I mean if you really wanted to be like the Early Church, you’d put away your Bible. You’d go to Church, You’d take the message from the Apostles that they told about the Jesus and how to be a Christian and what to do to be a Christian, and you’d listen to them. You didn’t have a Bible, and for a millenium it was this way as you didn’t have a printing press to even read a Bible except the one that was in the Church left there for those that could actually read.

On Calvin and Evangelicals, Evangelicals are used to finding assurance in their “personal relationship with Christ,” and not through membership in any Church or participation in any ritual. Calvin, however, taught that the Eucharist provides “undoubted assurance of eternal life.” (Institutes 4.17.32.) And while Calvin stopped short of the Catholic, or even the Lutheran, understanding of the Eucharist, he still retained a doctrine of the Real Presence. He taught that the Eucharist provides a “true and substantial partaking of the body and blood of the Lord” and he rejected the notion that communicants receive “the Spirit only, omitting flesh and blood.”(Institutes 4.17.17; 4.17.19.)

Calvin understood baptism in much the same way. He never taught the Evangelical doctrine that one is “born again” through personal conversion. Instead, he associated regeneration with baptism and taught that to neglect baptism was to refuse salvation. He also allowed no diversity over the manner of its reception. Anabaptists in Geneva (those who practiced adult baptism) were jailed and forced to repent. Calvin taught that Anabaptists, by refusing the sacrament to their children, had placed themselves outside the faith.

Calvin once persuaded an Anabaptist named Herman to enter the Reformed Church. His description of the event leaves no doubt about the difference between Calvin and the modern Evangelical. Calvin wrote:

“Herman has, if I am not mistaken, in good faith returned to the fellowship of the Church. He has confessed that outside the Church there is no salvation, and that the true Church is with us. Therefore, it was defection when he belonged to a sect separated from it.” (Letters of John Calvin, trans. M. Gilchrist, ed. J.Bonnet, New York: Burt Franklin, 1972, I: 110-111.)

And on excommunication, Calvin repeatedly taught that the excommunicated were “estranged from the Church, and thus, from Christ.” (Institutes 4.12.9.)

Please read 4:17:33 of the Institutes and read 34 and any other sections for yourself you plan to quote instead of somebody’s selective proof texting. Trust me. You do not understand John Calvin at all. Also, Calvin is not the “vicar of Christ”. I am free to fire some synapses of my own and disagree with him sometimes. Which leads me to the fact that the JW’s have much more uniform belief among their members than Rome does so if that proves anything then they are God’s true organization.

Additionally, I have actually come your way in the last 20 years and I am really praying that wishful thinking isn’t getting the best of me. There was a time when I regarded communion with Rome as absolutely ipso facto communion with Satan. I have revised this position to where I leave devout catholics to what I really hope is the saving grace of the gospel under all the layers of ugly barnacles of human invention Rome has attached to it’s hull.

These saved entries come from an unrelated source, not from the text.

@[simp] theorem sect_setSeat (i : Seat) (r : SeatRec) (y : Sect) : (s.setSeat i r).sect y = s.sect y := by cases y <;> first | rfl | rfl
@[simp] theorem screen_setSeat (i : Seat) (r : SeatRec) (m : ScreenNo) : (s.setSeat i r).screen m = s.screen m := rfl
@[simp] theorem ring_setSeat (i : Seat) (r : SeatRec) (e : Side) : (s.setSeat i r).ring e = s.ring e := by cases e <;> first | rfl | rfl
@[simp] theorem port_setSeat (i : Seat) (r : SeatRec) (q : Port) : (s.setSeat i r).port q = s.port q := by cases q <;> first | rfl | rfl
@[simp] theorem sectionOf_setSeat (i : Seat) (r : SeatRec) (j : Seat) : (s.setSeat i r).sectionOf j = s.sectionOf j := rfl
@[simp] theorem sect_modSeat (i : Seat) (f : SeatRec → SeatRec) (y : Sect) : (s.modSeat i f).sect y = s.sect y := by cases y <;> first | rfl | rfl
@[simp] theorem screen_modSeat (i : Seat) (f : SeatRec → SeatRec) (m : ScreenNo) : (s.modSeat i f).screen m = s.screen m := rfl
@[simp] theorem ring_modSeat (i : Seat) (f : SeatRec → SeatRec) (e : Side) : (s.modSeat i f).ring e = s.ring e := by cases e <;> first | rfl | rfl
@[simp] theorem port_modSeat (i : Seat) (f : SeatRec → SeatRec) (q : Port) : (s.modSeat i f).port q = s.port q := by cases q <;> first | rfl | rfl
@[simp] theorem sectionOf_modSeat (i : Seat) (f : SeatRec → SeatRec) (j : Seat) : (s.modSeat i f).sectionOf j = s.sectionOf j := rfl
@[simp] theorem sect_mapSeats (f : Seat → SeatRec → SeatRec) (y : Sect) : (s.mapSeats f).sect y = s.sect y := by cases y <;> simp only [State.mapSeats, State.sect]
@[simp] theorem screen_mapSeats (f : Seat → SeatRec → SeatRec) (m : ScreenNo) : (s.mapSeats f).screen m = s.screen m := by simp only [State.mapSeats, State.screen]
@[simp] theorem ring_mapSeats (f : Seat → SeatRec → SeatRec) (e : Side) : (s.mapSeats f).ring e = s.ring e := by cases e <;> simp only [State.mapSeats, State.ring]
@[simp] theorem port_mapSeats (f : Seat → SeatRec → SeatRec) (q : Port) : (s.mapSeats f).port q = s.port q := by cases q <;> simp only [State.mapSeats, State.port]
@[simp] theorem sectionOf_mapSeats (f : Seat → SeatRec → SeatRec) (j : Seat) : (s.mapSeats f).sectionOf j = s.sectionOf j := by unfold State.sectionOf State.halfOf; rw [mapSeats_mode, mapSeats_k]
@[simp] theorem seat_setSect (x : Sect) (r : SectRec) (j : Seat) : (s.setSect x r).seat j = s.seat j := by cases x <;> rfl
@[simp] theorem screen_setSect (x : Sect) (r : SectRec) (m : ScreenNo) : (s.setSect x r).screen m = s.screen m := by cases x <;> rfl
@[simp] theorem ring_setSect (x : Sect) (r : SectRec) (e : Side) : (s.setSect x r).ring e = s.ring e := by cases e <;> first | rfl | (cases x <;> rfl)
@[simp] theorem port_setSect (x : Sect) (r : SectRec) (q : Port) : (s.setSect x r).port q = s.port q := by cases q <;> first | rfl | (cases x <;> rfl)
@[simp] theorem sectionOf_setSect (x : Sect) (r : SectRec) (j : Seat) : (s.setSect x r).sectionOf j = s.sectionOf j := by cases x <;> rfl
@[simp] theorem seat_modSect (x : Sect) (f : SectRec → SectRec) (j : Seat) : (s.modSect x f).seat j = s.seat j := by cases x <;> rfl
@[simp] theorem screen_modSect (x : Sect) (f : SectRec → SectRec) (m : ScreenNo) : (s.modSect x f).screen m = s.screen m := by cases x <;> rfl
@[simp] theorem ring_modSect (x : Sect) (f : SectRec → SectRec) (e : Side) : (s.modSect x f).ring e = s.ring e := by cases e <;> first | rfl | (cases x <;> rfl)
@[simp] theorem port_modSect (x : Sect) (f : SectRec → SectRec) (q : Port) : (s.modSect x f).port q = s.port q := by cases q <;> first | rfl | (cases x <;> rfl)
@[simp] theorem sectionOf_modSect (x : Sect) (f : SectRec → SectRec) (j : Seat) : (s.modSect x f).sectionOf j = s.sectionOf j := by cases x <;> rfl
@[simp] theorem seat_setRing (d : Side) (r : SeatRing) (j : Seat) : (s.setRing d r).seat j = s.seat j := by cases d <;> rfl
@[simp] theorem sect_setRing (d : Side) (r : SeatRing) (y : Sect) : (s.setRing d r).sect y = s.sect y := by cases y <;> first | rfl | (cases d <;> rfl)
@[simp] theorem screen_setRing (d : Side) (r : SeatRing) (m : ScreenNo) : (s.setRing d r).screen m = s.screen m := by cases d <;> rfl
@[simp] theorem port_setRing (d : Side) (r : SeatRing) (q : Port) : (s.setRing d r).port q = s.port q := by cases q <;> first | rfl | (cases d <;> rfl)
@[simp] theorem sectionOf_setRing (d : Side) (r : SeatRing) (j : Seat) : (s.setRing d r).sectionOf j = s.sectionOf j := by cases d <;> rfl
@[simp] theorem seat_modScreen (n : ScreenNo) (f : ScreenRec → ScreenRec) (j : Seat) : (s.modScreen n f).seat j = s.seat j := rfl
@[simp] theorem sect_modScreen (n : ScreenNo) (f : ScreenRec → ScreenRec) (y : Sect) : (s.modScreen n f).sect y = s.sect y := by cases y <;> first | rfl | rfl
@[simp] theorem ring_modScreen (n : ScreenNo) (f : ScreenRec → ScreenRec) (e : Side) : (s.modScreen n f).ring e = s.ring e := by cases e <;> first | rfl | rfl
@[simp] theorem port_modScreen (n : ScreenNo) (f : ScreenRec → ScreenRec) (q : Port) : (s.modScreen n f).port q = s.port q := by cases q <;> first | rfl | rfl
@[simp] theorem sectionOf_modScreen (n : ScreenNo) (f : ScreenRec → ScreenRec) (j : Seat) : (s.modScreen n f).sectionOf j = s.sectionOf j := rfl
@[simp] theorem seat_setPort (p : Port) (r : PortRec) (j : Seat) : (s.setPort p r).seat j = s.seat j := by cases p <;> rfl
@[simp] theorem sect_setPort (p : Port) (r : PortRec) (y : Sect) : (s.setPort p r).sect y = s.sect y := by cases y <;> first | rfl | (cases p <;> rfl)
@[simp] theorem screen_setPort (p : Port) (r : PortRec) (m : ScreenNo) : (s.setPort p r).screen m = s.screen m := by cases p <;> rfl
@[simp] theorem ring_setPort (p : Port) (r : PortRec) (e : Side) : (s.setPort p r).ring e = s.ring e := by cases e <;> first | rfl | (cases p <;> rfl)
@[simp] theorem sectionOf_setPort (p : Port) (r : PortRec) (j : Seat) : (s.setPort p r).sectionOf j = s.sectionOf j := by cases p <;> rfl
@[simp] theorem seat_modPort (p : Port) (f : PortRec → PortRec) (j : Seat) : (s.modPort p f).seat j = s.seat j := by cases p <;> rfl
@[simp] theorem sect_modPort (p : Port) (f : PortRec → PortRec) (y : Sect) : (s.modPort p f).sect y = s.sect y := by cases y <;> first | rfl | (cases p <;> rfl)
@[simp] theorem screen_modPort (p : Port) (f : PortRec → PortRec) (m : ScreenNo) : (s.modPort p f).screen m = s.screen m := by cases p <;> rfl
@[simp] theorem ring_modPort (p : Port) (f : PortRec → PortRec) (e : Side) : (s.modPort p f).ring e = s.ring e := by cases e <;> first | rfl | (cases p <;> rfl)
@[simp] theorem sectionOf_modPort (p : Port) (f : PortRec → PortRec) (j : Seat) : (s.modPort p f).sectionOf j = s.sectionOf j := by cases p <;> rfl
@[simp] theorem seat_modBooking (id : Nat) (f : Booking → Booking) (j : Seat) : (s.modBooking id f).seat j = s.seat j := rfl
@[simp] theorem sect_modBooking (id : Nat) (f : Booking → Booking) (y : Sect) : (s.modBooking id f).sect y = s.sect y := by cases y <;> first | rfl | rfl
@[simp] theorem screen_modBooking (id : Nat) (f : Booking → Booking) (m : ScreenNo) : (s.modBooking id f).screen m = s.screen m := rfl
@[simp] theorem ring_modBooking (id : Nat) (f : Booking → Booking) (e : Side) : (s.modBooking id f).ring e = s.ring e := by cases e <;> first | rfl | rfl
@[simp] theorem port_modBooking (id : Nat) (f : Booking → Booking) (q : Port) : (s.modBooking id f).port q = s.port q := by cases q <;> first | rfl | rfl
@[simp] theorem sectionOf_modBooking (id : Nat) (f : Booking → Booking) (j : Seat) : (s.modBooking id f).sectionOf j = s.sectionOf j := rfl
@[simp] theorem seat_dropBooking (id : Nat) (j : Seat) : (s.dropBooking id).seat j = s.seat j := rfl
@[simp] theorem sect_dropBooking (id : Nat) (y : Sect) : (s.dropBooking id).sect y = s.sect y := by cases y <;> first | rfl | rfl
@[simp] theorem screen_dropBooking (id : Nat) (m : ScreenNo) : (s.dropBooking id).screen m = s.screen m := rfl
@[simp] theorem ring_dropBooking (id : Nat) (e : Side) : (s.dropBooking id).ring e = s.ring e := by cases e <;> first | rfl | rfl
@[simp] theorem port_dropBooking (id : Nat) (q : Port) : (s.dropBooking id).port q = s.port q := by cases q <;> first | rfl | rfl
@[simp] theorem sectionOf_dropBooking (id : Nat) (j : Seat) : (s.dropBooking id).sectionOf j = s.sectionOf j := rfl
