/-- Within the cycle the places follow one another modulo its 960 frames. -/
theorem frame_place_of_le (h : s.place ≤ 959) : s.frame.place = (s.place + 1) % 960 := by
  rw [frame_place]
  split <;> omega

/-- The cycle of 960 is a whole number of turns of 16, so the count follows without a break (R112). -/
theorem frame_frameCount (h : s.place ≤ 959) : s.frame.frameCount = (s.frameCount + 1) % 16 := by
  unfold State.frameCount
  rw [frame_place_of_le s h]
  omega

/-- A frame of another count than 15 steps no ramp (R113). -/
theorem ramp_frame (h : s.frameCount ≠ 15) : (s.frame.seat i).ramp = (s.seat i).ramp := by
  unfold State.frame
  dsimp only
  rw [if_neg h, ramp_advanceFrame, seat_countClips, seat_countClips]
  unfold State.pushFeeds
  rw [seat_mapSeats]
  rfl

theorem exec_audioFrame (h : s.starting = false) : exec .audioFrame s = .next s.frame := by
  show Host.Outcome.next (if s.starting then s else s.frame) = _
  rw [h]
  rfl

/-- Settles O27: the place counts the frames of the cycle, and no other command but the reset moves it. -/
theorem frameCountAdvances : Obligations.FrameCountAdvances := by
  refine ⟨rfl, ?_, fun _ => rfl, ?_, ?_⟩
  · rintro s _ ⟨⟩
    rfl
  · intro s loaded within
    exact ⟨s.frame, exec_audioFrame s loaded, frame_place_of_le s within, frame_frameCount s within,
      fun count i => ramp_frame s i count⟩
  · intro c s t frame step reset next
    have place := exec_keepsPlace s c frame step reset t next
    exact ⟨place, congrArg (· % 16) place⟩

end Sys2Proof.Machine
end
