-- ==== Sys2Proof/Machine/Notices.lean ====
section
/-! DEFINITION. The requests on notices (Chapter 9, section 9.3). -/
namespace Sys2Proof.Machine

/-- The nineteen latches, notice 0 first. -/
def State.latches (s : State) : List Bool := s.notices.records.toList.map NoticeRecord.latch

/-- READ NOTICES (R181, R199). -/
def readNotices (_ : List Byte) (s : State) : State × Reply :=
  let rs := s.notices.records.toList
  (s, doneWith (noticeSetBytes s.latches ++ noticeSetBytes (rs.map NoticeRecord.masked) ++
    noticeSetBytes (rs.map NoticeRecord.cause) ++ rs.map NoticeRecord.count ++ flagBytes s.notices.alertLow))

/-- A record after an acknowledgement of the notices in `named` (R182): a named latch clears unless the
notice is a condition notice whose cause is present. -/
def acknowledged (named : Nat → Bool) (k : Nat) (r : NoticeRecord) : NoticeRecord :=
  if named k then { r with latch := isCondition k && r.cause } else r

/-- ACKNOWLEDGE NOTICES (R182): answered with the latches as they stand after it. -/
def acknowledgeNotices (p : List Byte) (s : State) : State × Reply :=
  match noticeSetOf p with
  | none => refuse .outOfRange s
  | some named =>
    let t := ({ s with notices.records := s.notices.records.mapFinIdx (fun k r _ => acknowledged named k r) } :
      State).updateAlert
    (t, doneWith (noticeSetBytes t.latches))

/-- SET NOTICE MASK (R183). -/
def setNoticeMask (p : List Byte) (s : State) : State × Reply :=
  match noticeSetOf p with
  | none => refuse .outOfRange s
  | some masks =>
    taken ({ s with notices.records :=
      s.notices.records.mapFinIdx (fun k r _ => { r with masked := masks k }) } : State).updateAlert

/-- READ NOTICES, code 0x70. -/
def execReadNotices (r : Request) (s : State) : Answer := .next (serve 0x70 0 .all readNotices r s)

/-- ACKNOWLEDGE NOTICES, code 0x71. -/
def execAcknowledgeNotices (r : Request) (s : State) : Answer :=
  .next (serve 0x71 3 .all acknowledgeNotices r s)

/-- SET NOTICE MASK, code 0x72. -/
def execSetNoticeMask (r : Request) (s : State) : Answer := .next (serve 0x72 3 .console setNoticeMask r s)

end Sys2Proof.Machine
end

This had nothing to do with anyone close to me I didn’t want to be damned. There were no such persons. I am no hater Brother Chris. I really want to believe as many people as I possibly can are right with the Lord and going to heaven. I do, Including you and Katz and Sloth and Pat (I didn’t exclude anybody on purpose). Catholicism presents a unique situation for me because I do hate IT, but it tears my heart out coming against it with you guys. I do not enjoy it one bit, but I cannot help myself. I see the stuff you guys post and I wind up with my head in my hands wishing I could reach through my monitor, grab you by the shirt and shake you. It gives me the creeps.

[quote]Tiribulus wrote:
Please read 4:17:33 of the Institutes and read 34 and any other sections for yourself you plan to quote instead of somebody’s selective proof texting. Trust me. You do not understand John Calvin at all. Also, Calvin is not the “vicar of Christ”. I am free to fire some synapses of my own and disagree with him sometimes. Which leads me to the fact that the JW’s have much more uniform belief among their members than Rome does so if that proves anything then they are God’s true organization.
[/quote]

Yeah, except they change core beliefs every decade or so.

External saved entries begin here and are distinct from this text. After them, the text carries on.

-- ==== Sys2Proof/Certificates/Slice0/Obligations.lean ====
section
/-! DEFINITION. The statements for the provers, from the numbered rules of the spec: the queue and the
plan link, the requests family by family, the events, the resets, and the laws every step keeps. The
words they use (`serves`, `popped`, `answers`, `refuses`, the laws) stand in `Sys2Proof/Safety.lean`. -/
open Sys2Proof Sys2Proof.Machine

/-! ### The step and the queue of commands -/

/-- A step of a part whose front command is `c` runs `c` on the state with the rest of the queue. -/
def Obligations.StepRunsFrontCommand : Prop :=
  ∀ (c : Instr) (rest : List Instr) (s : State),
    step { s with pending := c :: rest } = exec c { s with pending := rest }

/-- On an empty queue one millisecond passes (the model's choice, log entry 5): each running time falls by
one, no further than 0, nothing else changes, and while a reset is held nothing at all does. -/
def Obligations.EmptyQueuePassesOneMillisecond : Prop :=
  ∀ s : State, s.pending = [] → ∃ t, step s = .next t ∧
    (s.heldReset ≠ none → t = s) ∧
    (s.heldReset = none →
      (∀ n, t.channel n = { s.channel n with timer := (s.channel n).timer.map (· - 1) }) ∧
      t.left = { s.left with lease := s.left.lease.map (fun l => { l with remaining := l.remaining - 1 }) } ∧
      t.right = { s.right with lease := s.right.lease.map (fun l => { l with remaining := l.remaining - 1 }) } ∧
      t.link = { s.link with
        response := s.link.response.map (fun v => { v with remaining := v.remaining - 1 })
        broadcastTimer := s.link.broadcastTimer - 1
        supervision := s.link.supervision.map (· - 1) } ∧
      t.monitor.roles = s.monitor.roles ∧ t.plan = s.plan ∧ t.station = s.station ∧ t.banks = s.banks ∧
      t.governor = s.governor ∧ t.conveyor = s.conveyor ∧ t.notices = s.notices ∧ t.sensorLink = s.sensorLink ∧
      t.timers = ⟨s.timers.leftSide - 1, s.timers.rightSide - 1, s.timers.governor - 1, s.timers.loadWindow - 1,
        s.timers.conveyor - 1, s.timers.speedWindow - 1⟩ ∧
      t.heldReset = s.heldReset ∧ t.pending = s.pending)

/-- The machine right after reset keeps every law of the part. -/
def Obligations.ResetMeetsEveryLaw : Prop := Inv State.reset

/-- No command ends in a fault or a refusal, and none touches the queue of commands. -/
def Obligations.CommandsCompleteAndKeepTheQueue : Prop :=
  ∀ (i : Instr) (s : State), ∃ t, exec i s = .next t ∧ t.pending = s.pending

/-! ### Requests and responses (Chapter 10) -/

/-- A served request gets one response (R190): its code and tag, a status and the payload's length and
bytes, with 100 ms to leave, a frame in the flexible data-rate format on the requester's response identifier
(R186; that the bytes end with the payload is the model's choice, log entry 18); no payload unless DONE or
CLAMPED, and then of the size section 10.7 gives. The frame has left the queue, and the rest of the links stands. -/
def Obligations.ServedRequestsAreAnsweredOnce : Prop :=
  ∀ (i : Instr) (row : RequestRow) (r : Request) (s : State), s.serves i row r →
    ∃ t status payload second, exec i s = .next t ∧
      (let data : List Byte := BitVec.ofNat 8 row.code :: r.tag :: BitVec.ofNat 8 (Status.code status) ::
        BitVec.ofNat 8 payload.length :: payload
      t.link.response = some ⟨r.requester, data, 100, second⟩ ∧
      t.responseFrame = some ⟨true, match r.requester with
        | .console => 0x381 | .planTerminal => 0x382 | .leftPanel => 0x383 | .rightPanel => 0x384, data⟩) ∧
      (status.accepted = false → payload = [] ∧ second = none) ∧
      (status.accepted = true → ∀ n ∈ row.done, payload.length = n ∧ second = none) ∧
      t.link = { s.link with
        queue := s.link.queue.tail
        response := t.link.response
        restartTaken := t.link.restartTaken } ∧
      (t.link.restartTaken = true ↔ i = .restart r) ∧
      t.sensorLink = s.sensorLink ∧ t.timers = s.timers ∧ t.heldReset = s.heldReset

/-- Tests 2 and 3 of R188 and the permissions of R189: a frame whose length byte or data bytes do not fit
is answered BAD_REQUEST, one of a requester without permission NOT_PERMITTED, and neither changes more than
the queue and the response; and who may send what, by the kind of grant section 10.7 gives. -/
def Obligations.RequestChecksComeInOrder : Prop :=
  (∀ (i : Instr) (row : RequestRow) (r : Request) (s : State),
    requestRow i = some (row, r) → s.atHead row.code r →
      (¬ sizedAs row.size r → exec i s = .next (s.refuses row r .badRequest)) ∧
      (sizedAs row.size r → row.grant.admits r.requester (r.body.take row.size) = false →
        exec i s = .next (s.refuses row r .notPermitted))) ∧
  ∀ (g : Grant) (q : Requester) (p : List Byte), g.admits q p = true ↔
    q = .console ∨ g = .all ∨ (q = .planTerminal ∧ g = .consoleTerminal) ∨
    (q = .leftPanel ∧ g = .consolePanel ∧ fieldAt p 0 1 = 1) ∨
    (q = .rightPanel ∧ g = .consolePanel ∧ fieldAt p 0 1 = 2)

/-- A request answered with any status but DONE and CLAMPED leaves everything as it was (R2): only its
frame has left the queue and its response stands in the slot. -/
def Obligations.RefusedRequestsChangeNothing : Prop :=
  ∀ (i : Instr) (row : RequestRow) (r : Request) (s t : State) (status : Status) (m : ResponseSlot),
    requestRow i = some (row, r) → s.atHead row.code r → exec i s = .next t → t.link.response = some m →
    m.data.getD 2 0 = BitVec.ofNat 8 (Status.code status) → status.accepted = false → t = s.refuses row r status

/-- When a request is taken (R187, R194; the model's readings, log entries 2 and 11): not while a reset is held, a
response stands in the slot, a RESTART waits, or another frame is at the head; and on an empty queue the
command stands for the frame's arrival and its take together. -/
def Obligations.RequestsWaitForTheirTurn : Prop :=
  ∀ (i : Instr) (row : RequestRow) (r : Request) (s : State), requestRow i = some (row, r) →
    (s.heldReset ≠ none ∨ s.link.response ≠ none ∨ s.link.restartTaken = true ∨
      (∃ f rest, s.link.queue = f :: rest ∧ f ≠ requestFrame row.code r) → exec i s = .next s) ∧
    (s.heldReset = none → s.link.response = none → s.link.restartTaken = false → s.link.queue = [] →
      exec i s = exec i (s.arrive (requestFrame row.code r)))

/-! ### Zones (Chapter 1) -/

/-- Tests 1 and 2 of R7: a number outside the table's range, and a number no record holds. -/
def Obligations.NumberedRequestsTestTheirNumber : Prop :=
  ∀ (i : Instr) (row : RequestRow) (r : Request) (s : State), s.serves i row r →
    let n := fieldAt (r.body.take row.size) 0 1
    ((i = .amendZone r ∨ i = .suspendZone r ∨ i = .reinstateZone r ∨ i = .retireZone r ∨ i = .readZone r) →
      (n = 0 ∨ 64 < n → exec i s = .next (s.refuses row r .outOfRange)) ∧
      (1 ≤ n → n ≤ 64 → (∀ z ∈ s.plan.zones, z.number ≠ n) → exec i s = .next (s.refuses row r .noRecord))) ∧
    ((i = .amendMark r ∨ i = .retireMark r ∨ i = .readMark r) →
      (n = 0 ∨ 32 < n → exec i s = .next (s.refuses row r .outOfRange)) ∧
      (1 ≤ n → n ≤ 32 → (∀ m ∈ s.plan.marks, m.number ≠ n) → exec i s = .next (s.refuses row r .noRecord)))

/-- INSERT ZONE (R7, R8): OUT_OF_RANGE, OVERLAP and TABLE_FULL in that order, or the record stored in start
order under the lowest free number, DEPTH_CLIPPED raised when it is clipped, and governance re-evaluated. -/
def Obligations.InsertZoneStoresTheRecord : Prop :=
  ∀ (r : Request) (row : RequestRow) (s : State), s.serves (.insertZone r) row r →
    (checkedZone (r.body.take row.size) = none → exec (.insertZone r) s = .next (s.refuses row r .outOfRange)) ∧
    ∀ f, checkedZone (r.body.take row.size) = some f →
      ((∃ z ∈ s.plan.zones, z.fields.start < f.stop ∧ f.start < z.fields.stop) →
        exec (.insertZone r) s = .next (s.refuses row r .overlap)) ∧
      ((∀ z ∈ s.plan.zones, ¬(z.fields.start < f.stop ∧ f.start < z.fields.stop)) →
        ((∀ n, 1 ≤ n → n ≤ 64 → n ∈ s.plan.zones.map Zone.number) →
          exec (.insertZone r) s = .next (s.refuses row r .tableFull)) ∧
        ∀ n, 1 ≤ n → n ≤ 64 → n ∉ s.plan.zones.map Zone.number →
          (∀ m, 1 ≤ m → m < n → m ∈ s.plan.zones.map Zone.number) →
          let clip : Bool := s.maxDepth < f.leftDepth || s.maxDepth < f.rightDepth
          ∃ zs : List Zone, zs.Perm (⟨n, f, false, clip⟩ :: s.plan.zones) ∧
            (s.plan.zones.Pairwise (fun a b => a.fields.start ≤ b.fields.start) →
              zs.Pairwise (fun a b => a.fields.start ≤ b.fields.start)) ∧
            let t : State := { s.popped with plan.zones := zs }
            exec (.insertZone r) s = .next (((if clip then t.raiseNotice .depthClipped else t).reevaluate none).answers
              row r .done [BitVec.ofNat 8 n]))

/-- AMEND ZONE (R7, R9) on a record that exists: the fields replaced, number and suspended flag kept, the
table in start order, DEPTH_CLIPPED raised when clipped, and governance settled with the zone amended. -/
def Obligations.AmendZoneReplacesTheFields : Prop :=
  ∀ (r : Request) (row : RequestRow) (s : State) (z : Zone), s.serves (.amendZone r) row r →
    let n := fieldAt (r.body.take row.size) 0 1
    1 ≤ n → n ≤ 64 → s.findZone n = some z →
    (checkedZone ((r.body.take row.size).drop 1) = none →
      exec (.amendZone r) s = .next (s.refuses row r .outOfRange)) ∧
    ∀ f, checkedZone ((r.body.take row.size).drop 1) = some f →
      ((∃ y ∈ s.plan.zones, y.number ≠ n ∧ y.fields.start < f.stop ∧ f.start < y.fields.stop) →
        exec (.amendZone r) s = .next (s.refuses row r .overlap)) ∧
      ((∀ y ∈ s.plan.zones, y.number ≠ n → ¬(y.fields.start < f.stop ∧ f.start < y.fields.stop)) →
        let clip : Bool := s.maxDepth < f.leftDepth || s.maxDepth < f.rightDepth
        ∃ zs : List Zone, zs.Perm (⟨n, f, z.suspended, clip⟩ :: s.plan.zones.filter (fun y => y.number ≠ n)) ∧
          (s.plan.zones.Pairwise (fun a b => a.fields.start ≤ b.fields.start) →
            zs.Pairwise (fun a b => a.fields.start ≤ b.fields.start)) ∧
          let t : State := { s.popped with plan.zones := zs }
          exec (.amendZone r) s = .next (((if clip then t.raiseNotice .depthClipped else t).reevaluate (some n)).answers
            row r .done []))

/-- SUSPEND ZONE, REINSTATE ZONE, RETIRE ZONE and CLEAR PLAN (R10, R11, R12, R29): the flag set or cleared,
the record or both tables gone, and governance re-evaluated; a flag that already stands changes nothing. -/
def Obligations.ZonesAreSuspendedReinstatedAndRetired : Prop :=
  (∀ (i : Instr) (r : Request) (row : RequestRow) (s : State) (z : Zone) (flag : Bool), s.serves i row r →
    (i = .suspendZone r ∧ flag = true ∨ i = .reinstateZone r ∧ flag = false) →
    let n := fieldAt (r.body.take row.size) 0 1
    1 ≤ n → n ≤ 64 → s.findZone n = some z →
    (z.suspended = flag → exec i s = .next (s.popped.answers row r .done [])) ∧
    (z.suspended ≠ flag → exec i s = .next ((State.reevaluate none { s.popped with
      plan.zones := s.plan.zones.map (fun y => if y.number = n then { y with suspended := flag } else y) }).answers
        row r .done []))) ∧
  (∀ (r : Request) (row : RequestRow) (s : State) (z : Zone), s.serves (.retireZone r) row r →
    let n := fieldAt (r.body.take row.size) 0 1
    1 ≤ n → n ≤ 64 → s.findZone n = some z →
    exec (.retireZone r) s = .next ((State.reevaluate none { s.popped with
      plan.zones := s.plan.zones.filter (fun y => y.number ≠ n) }).answers row r .done [])) ∧
  ∀ (r : Request) (row : RequestRow) (s : State), s.serves (.clearPlan r) row r →
    exec (.clearPlan r) s = .next ((State.reevaluate none { s.popped with
      plan.zones := [], plan.marks := [] }).answers row r .done [])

If you hate the Catholic Church so much, I think you might want to review your beliefs, because so far I just keep hearing that you hate them, and without reason. So far I have pointed out that everything we do is through or in Christ. Our Authority is from God, our Baptism is in Him, our councils are in Christ, our Eucharist is of Him, our Sacraments are in Him, our sacramentals point towards Him, our confessions are to Him, where our Priests stand in place of Him, through the power of Him. Everything and anything we do is done through Him. Discernment or making choices for a Catholic are through Him, as a Catholic not one step in this life is taught to be of your own accord. Every ability that a human has is because of Him, and anything else is unacceptable. And as a Catholic if you do not have the fundamentals of having Faith in Him, Hope in Him, and Charity in Him, then you are a mere babe.

So the Gospel saves you, not Jesus? Because that’s where all my grace comes from.

I wish you wouldn’t brother, because since I have joined the Catholic Church I have given up. No longer do I do anything on my own. Secular or religious. Everything is one hundred percent because of God, and when I decide to do something without the Holy Spirit guiding me, it shows. And my faith and hope have become deeper. I feel fulfilled now, not necessarily happy, but joyful.

I used to just go to Church, and usually fall asleep in the back pew, I could argue a mile a minute about what Christians should do, but really most of it I didn’t even do because all I really needed at the end of the day was a “personal relationship with Jesus.” However, you wouldn’t have noticed I had one, and I sure didn’t act like it. I wouldn’t give a quarter to my brother, but I’d sure tell him he needed a personal relationship with Jesus, because all I, I, I needed was a personal relationship with Jesus." I forgot that Jesus didn’t die for me to be selfish, Jesus died so I could service His people. Jesus did not die so I could interpret the Bible how I wanted to, He died, so I could have faith in Him, not in a book. Jesus died not for me so I could be sure that I would go to Heaven because of something I follow from a book, but so I could have Hope in Him that his Sacrifice would save me.

I sure didn’t feel whole on the inside either, I did all kinds of bad stuff. Justified everything because I had a relationship with Jesus. Then I tried out Catholicism after I studied it for a long time. Now, I wake up at 5:00 so I make sure I can get the gym, but before I go I pray the office of the hours, and after working out and eating, I go to adoration to mediate, contemplate, pray and surrender myself to God for the day, then morning prayer, I eat again, and to daily mass, then to work and pray constantly, finish up work and go to adoration to mediate and thank God for his gifts for the day until they close the church, come back home, eat, and go to sleep.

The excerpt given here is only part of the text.